SOURCE RECORDS Block Start

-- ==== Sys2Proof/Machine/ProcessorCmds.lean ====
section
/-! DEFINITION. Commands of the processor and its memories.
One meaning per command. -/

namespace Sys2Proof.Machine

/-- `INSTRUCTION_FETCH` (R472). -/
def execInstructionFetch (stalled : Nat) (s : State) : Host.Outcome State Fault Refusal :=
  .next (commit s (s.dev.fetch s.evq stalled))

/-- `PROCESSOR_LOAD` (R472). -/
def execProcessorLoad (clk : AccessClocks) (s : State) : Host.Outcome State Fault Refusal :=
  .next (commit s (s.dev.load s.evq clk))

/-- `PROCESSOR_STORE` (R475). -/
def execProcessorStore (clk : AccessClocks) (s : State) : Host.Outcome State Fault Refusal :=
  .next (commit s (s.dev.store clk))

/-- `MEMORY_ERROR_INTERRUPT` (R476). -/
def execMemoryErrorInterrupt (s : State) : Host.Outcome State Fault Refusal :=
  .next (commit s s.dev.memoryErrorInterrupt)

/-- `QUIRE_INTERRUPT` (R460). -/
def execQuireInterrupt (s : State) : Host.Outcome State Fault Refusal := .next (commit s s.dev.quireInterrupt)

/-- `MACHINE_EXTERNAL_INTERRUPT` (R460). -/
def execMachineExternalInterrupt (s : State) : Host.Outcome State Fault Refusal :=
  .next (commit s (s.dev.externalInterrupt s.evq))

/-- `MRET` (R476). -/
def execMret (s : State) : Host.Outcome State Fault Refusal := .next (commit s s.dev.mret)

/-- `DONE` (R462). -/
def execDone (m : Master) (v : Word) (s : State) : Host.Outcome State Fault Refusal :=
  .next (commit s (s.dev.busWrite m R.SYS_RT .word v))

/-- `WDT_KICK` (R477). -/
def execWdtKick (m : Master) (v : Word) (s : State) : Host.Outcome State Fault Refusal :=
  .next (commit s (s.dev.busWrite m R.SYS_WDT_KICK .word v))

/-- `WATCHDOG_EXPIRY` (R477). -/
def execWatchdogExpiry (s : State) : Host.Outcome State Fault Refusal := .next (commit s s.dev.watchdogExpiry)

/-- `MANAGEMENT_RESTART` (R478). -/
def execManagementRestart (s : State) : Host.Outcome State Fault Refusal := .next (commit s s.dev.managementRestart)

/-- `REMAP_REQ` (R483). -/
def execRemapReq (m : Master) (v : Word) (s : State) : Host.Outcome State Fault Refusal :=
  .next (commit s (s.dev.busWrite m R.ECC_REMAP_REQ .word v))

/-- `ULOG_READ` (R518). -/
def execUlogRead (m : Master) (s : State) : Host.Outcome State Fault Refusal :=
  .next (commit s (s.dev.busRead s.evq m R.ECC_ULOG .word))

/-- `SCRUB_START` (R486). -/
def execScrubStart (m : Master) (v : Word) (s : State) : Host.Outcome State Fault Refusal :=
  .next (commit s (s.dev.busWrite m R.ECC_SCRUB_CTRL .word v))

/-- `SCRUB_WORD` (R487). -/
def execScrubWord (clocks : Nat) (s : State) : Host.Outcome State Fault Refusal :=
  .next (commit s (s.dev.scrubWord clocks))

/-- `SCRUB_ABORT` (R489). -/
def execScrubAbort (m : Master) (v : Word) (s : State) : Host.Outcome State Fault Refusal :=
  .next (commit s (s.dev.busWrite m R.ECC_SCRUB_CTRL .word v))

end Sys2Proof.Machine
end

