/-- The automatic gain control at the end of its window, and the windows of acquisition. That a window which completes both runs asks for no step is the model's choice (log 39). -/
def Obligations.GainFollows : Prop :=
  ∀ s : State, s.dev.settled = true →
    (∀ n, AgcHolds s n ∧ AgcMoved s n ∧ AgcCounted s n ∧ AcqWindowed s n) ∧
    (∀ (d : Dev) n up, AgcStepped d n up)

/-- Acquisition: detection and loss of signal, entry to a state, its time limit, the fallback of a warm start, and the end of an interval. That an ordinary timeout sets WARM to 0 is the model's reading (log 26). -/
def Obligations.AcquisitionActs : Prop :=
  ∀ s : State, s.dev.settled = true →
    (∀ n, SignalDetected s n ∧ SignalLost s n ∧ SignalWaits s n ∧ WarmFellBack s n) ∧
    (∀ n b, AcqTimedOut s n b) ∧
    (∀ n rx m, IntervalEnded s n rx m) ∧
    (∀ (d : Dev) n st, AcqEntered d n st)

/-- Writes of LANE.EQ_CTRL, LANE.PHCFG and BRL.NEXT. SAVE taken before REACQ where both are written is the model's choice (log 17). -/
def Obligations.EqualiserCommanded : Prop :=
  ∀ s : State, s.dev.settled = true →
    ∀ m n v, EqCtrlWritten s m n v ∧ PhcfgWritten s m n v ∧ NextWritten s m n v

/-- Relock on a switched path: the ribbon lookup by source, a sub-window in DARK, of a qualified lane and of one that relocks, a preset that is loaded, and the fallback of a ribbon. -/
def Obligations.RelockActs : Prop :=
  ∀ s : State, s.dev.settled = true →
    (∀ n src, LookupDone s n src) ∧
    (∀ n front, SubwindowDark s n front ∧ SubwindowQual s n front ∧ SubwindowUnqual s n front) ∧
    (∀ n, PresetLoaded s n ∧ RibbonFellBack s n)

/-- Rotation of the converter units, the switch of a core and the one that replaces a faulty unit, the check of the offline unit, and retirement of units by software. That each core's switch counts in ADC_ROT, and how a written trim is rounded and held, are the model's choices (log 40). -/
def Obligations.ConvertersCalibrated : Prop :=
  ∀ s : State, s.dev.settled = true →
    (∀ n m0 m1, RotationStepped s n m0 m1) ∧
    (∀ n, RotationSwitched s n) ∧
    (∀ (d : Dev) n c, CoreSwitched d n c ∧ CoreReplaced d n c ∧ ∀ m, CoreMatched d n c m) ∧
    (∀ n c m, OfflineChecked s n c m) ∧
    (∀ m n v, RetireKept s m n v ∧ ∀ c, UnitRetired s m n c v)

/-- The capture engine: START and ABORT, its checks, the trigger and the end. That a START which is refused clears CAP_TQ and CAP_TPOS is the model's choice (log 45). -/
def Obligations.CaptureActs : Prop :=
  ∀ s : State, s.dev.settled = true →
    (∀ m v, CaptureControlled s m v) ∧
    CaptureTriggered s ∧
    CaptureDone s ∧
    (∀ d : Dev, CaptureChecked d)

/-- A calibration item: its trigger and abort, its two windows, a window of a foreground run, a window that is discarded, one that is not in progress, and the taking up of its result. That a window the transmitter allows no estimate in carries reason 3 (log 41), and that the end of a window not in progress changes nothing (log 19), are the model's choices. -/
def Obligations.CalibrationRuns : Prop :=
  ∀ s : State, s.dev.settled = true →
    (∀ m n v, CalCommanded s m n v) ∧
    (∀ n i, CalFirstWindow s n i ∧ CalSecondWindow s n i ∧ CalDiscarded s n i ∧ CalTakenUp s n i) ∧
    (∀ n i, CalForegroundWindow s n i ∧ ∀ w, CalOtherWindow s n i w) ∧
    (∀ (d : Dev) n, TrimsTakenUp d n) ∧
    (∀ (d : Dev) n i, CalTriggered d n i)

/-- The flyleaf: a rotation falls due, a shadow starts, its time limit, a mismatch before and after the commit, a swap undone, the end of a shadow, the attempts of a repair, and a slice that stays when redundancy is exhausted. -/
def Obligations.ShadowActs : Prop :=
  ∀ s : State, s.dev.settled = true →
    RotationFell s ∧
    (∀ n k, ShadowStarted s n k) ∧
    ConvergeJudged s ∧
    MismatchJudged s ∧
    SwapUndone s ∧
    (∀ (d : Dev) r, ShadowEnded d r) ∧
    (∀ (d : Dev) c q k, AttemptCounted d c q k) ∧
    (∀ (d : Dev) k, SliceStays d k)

SOURCE RECORDS Block End

[TASK REQUIREMENTS] The answer is all of the material, given again exactly.

[ANSWER TO THE PROBLEM]
-- ==== Sys2Proof/Machine/ProcessorCmds.lean ====
section
/-! DEFINITION. Commands of the processor and its memories.
One meaning per command. -/

namespace Sys2Proof.Machine

/-- `INSTRUCTION_FETCH` (R472). -/
def execInstructionFetch (stalled : Nat) (s : State) : Host.Outcome State Fault Refusal :=
  .next (commit s (s.dev.fetch s.evq stalled))

/-- `PROCESSOR_LOAD` (R472). -/
def execProcessorLoad (clk : AccessClocks) (s : State) : Host.Outcome State Fault Refusal :=
  .next (commit s (s.dev.load s.evq clk))

/-- `PROCESSOR_STORE` (R475). -/
def execProcessorStore (clk : AccessClocks) (s : State) : Host.Outcome State Fault Refusal :=
  .next (commit s (s.dev.store clk))

/-- `MEMORY_ERROR_INTERRUPT` (R476). -/
def execMemoryErrorInterrupt (s : State) : Host.Outcome State Fault Refusal :=
  .next (commit s s.dev.memoryErrorInterrupt)

/-- `QUIRE_INTERRUPT` (R460). -/
def execQuireInterrupt (s : State) : Host.Outcome State Fault Refusal := .next (commit s s.dev.quireInterrupt)

/-- `MACHINE_EXTERNAL_INTERRUPT` (R460). -/
def execMachineExternalInterrupt (s : State) : Host.Outcome State Fault Refusal :=
  .next (commit s (s.dev.externalInterrupt s.evq))

/-- `MRET` (R476). -/
def execMret (s : State) : Host.Outcome State Fault Refusal := .next (commit s s.dev.mret)

/-- `DONE` (R462). -/
def execDone (m : Master) (v : Word) (s : State) : Host.Outcome State Fault Refusal :=
  .next (commit s (s.dev.busWrite m R.SYS_RT .word v))

/-- `WDT_KICK` (R477). -/
def execWdtKick (m : Master) (v : Word) (s : State) : Host.Outcome State Fault Refusal :=
  .next (commit s (s.dev.busWrite m R.SYS_WDT_KICK .word v))

/-- `WATCHDOG_EXPIRY` (R477). -/
def execWatchdogExpiry (s : State) : Host.Outcome State Fault Refusal := .next (commit s s.dev.watchdogExpiry)

/-- `MANAGEMENT_RESTART` (R478). -/
def execManagementRestart (s : State) : Host.Outcome State Fault Refusal := .next (commit s s.dev.managementRestart)

/-- `REMAP_REQ` (R483). -/
def execRemapReq (m : Master) (v : Word) (s : State) : Host.Outcome State Fault Refusal :=
  .next (commit s (s.dev.busWrite m R.ECC_REMAP_REQ .word v))

/-- `ULOG_READ` (R518). -/
def execUlogRead (m : Master) (s : State) : Host.Outcome State Fault Refusal :=
  .next (commit s (s.dev.busRead s.evq m R.ECC_ULOG .word))

/-- `SCRUB_START` (R486). -/
def execScrubStart (m : Master) (v : Word) (s : State) : Host.Outcome State Fault Refusal :=
  .next (commit s (s.dev.busWrite m R.ECC_SCRUB_CTRL .word v))

/-- `SCRUB_WORD` (R487). -/
def execScrubWord (clocks : Nat) (s : State) : Host.Outcome State Fault Refusal :=
  .next (commit s (s.dev.scrubWord clocks))

/-- `SCRUB_ABORT` (R489). -/
def execScrubAbort (m : Master) (v : Word) (s : State) : Host.Outcome State Fault Refusal :=
  .next (commit s (s.dev.busWrite m R.ECC_SCRUB_CTRL .word v))

end Sys2Proof.Machine
end

/-- The automatic gain control at the end of its window, and the windows of acquisition. That a window which completes both runs asks for no step is the model's choice (log 39). -/
def Obligations.GainFollows : Prop :=
  ∀ s : State, s.dev.settled = true →
    (∀ n, AgcHolds s n ∧ AgcMoved s n ∧ AgcCounted s n ∧ AcqWindowed s n) ∧
    (∀ (d : Dev) n up, AgcStepped d n up)

/-- Acquisition: detection and loss of signal, entry to a state, its time limit, the fallback of a warm start, and the end of an interval. That an ordinary timeout sets WARM to 0 is the model's reading (log 26). -/
def Obligations.AcquisitionActs : Prop :=
  ∀ s : State, s.dev.settled = true →
    (∀ n, SignalDetected s n ∧ SignalLost s n ∧ SignalWaits s n ∧ WarmFellBack s n) ∧
    (∀ n b, AcqTimedOut s n b) ∧
    (∀ n rx m, IntervalEnded s n rx m) ∧
    (∀ (d : Dev) n st, AcqEntered d n st)

/-- Writes of LANE.EQ_CTRL, LANE.PHCFG and BRL.NEXT. SAVE taken before REACQ where both are written is the model's choice (log 17). -/
def Obligations.EqualiserCommanded : Prop :=
  ∀ s : State, s.dev.settled = true →
    ∀ m n v, EqCtrlWritten s m n v ∧ PhcfgWritten s m n v ∧ NextWritten s m n v

/-- Relock on a switched path: the ribbon lookup by source, a sub-window in DARK, of a qualified lane and of one that relocks, a preset that is loaded, and the fallback of a ribbon. -/
def Obligations.RelockActs : Prop :=
  ∀ s : State, s.dev.settled = true →
    (∀ n src, LookupDone s n src) ∧
    (∀ n front, SubwindowDark s n front ∧ SubwindowQual s n front ∧ SubwindowUnqual s n front) ∧
    (∀ n, PresetLoaded s n ∧ RibbonFellBack s n)

/-- Rotation of the converter units, the switch of a core and the one that replaces a faulty unit, the check of the offline unit, and retirement of units by software. That each core's switch counts in ADC_ROT, and how a written trim is rounded and held, are the model's choices (log 40). -/
def Obligations.ConvertersCalibrated : Prop :=
  ∀ s : State, s.dev.settled = true →
    (∀ n m0 m1, RotationStepped s n m0 m1) ∧
    (∀ n, RotationSwitched s n) ∧
    (∀ (d : Dev) n c, CoreSwitched d n c ∧ CoreReplaced d n c ∧ ∀ m, CoreMatched d n c m) ∧
    (∀ n c m, OfflineChecked s n c m) ∧
    (∀ m n v, RetireKept s m n v ∧ ∀ c, UnitRetired s m n c v)

/-- The capture engine: START and ABORT, its checks, the trigger and the end. That a START which is refused clears CAP_TQ and CAP_TPOS is the model's choice (log 45). -/
def Obligations.CaptureActs : Prop :=
  ∀ s : State, s.dev.settled = true →
    (∀ m v, CaptureControlled s m v) ∧
    CaptureTriggered s ∧
    CaptureDone s ∧
    (∀ d : Dev, CaptureChecked d)

/-- A calibration item: its trigger and abort, its two windows, a window of a foreground run, a window that is discarded, one that is not in progress, and the taking up of its result. That a window the transmitter allows no estimate in carries reason 3 (log 41), and that the end of a window not in progress changes nothing (log 19), are the model's choices. -/
def Obligations.CalibrationRuns : Prop :=
  ∀ s : State, s.dev.settled = true →
    (∀ m n v, CalCommanded s m n v) ∧
    (∀ n i, CalFirstWindow s n i ∧ CalSecondWindow s n i ∧ CalDiscarded s n i ∧ CalTakenUp s n i) ∧
    (∀ n i, CalForegroundWindow s n i ∧ ∀ w, CalOtherWindow s n i w) ∧
    (∀ (d : Dev) n, TrimsTakenUp d n) ∧
    (∀ (d : Dev) n i, CalTriggered d n i)

/-- The flyleaf: a rotation falls due, a shadow starts, its time limit, a mismatch before and after the commit, a swap undone, the end of a shadow, the attempts of a repair, and a slice that stays when redundancy is exhausted. -/
def Obligations.ShadowActs : Prop :=
  ∀ s : State, s.dev.settled = true →
    RotationFell s ∧
    (∀ n k, ShadowStarted s n k) ∧
    ConvergeJudged s ∧
    MismatchJudged s ∧
    SwapUndone s ∧
    (∀ (d : Dev) r, ShadowEnded d r) ∧
    (∀ (d : Dev) c q k, AttemptCounted d c q k) ∧
    (∀ (d : Dev) k, SliceStays d k)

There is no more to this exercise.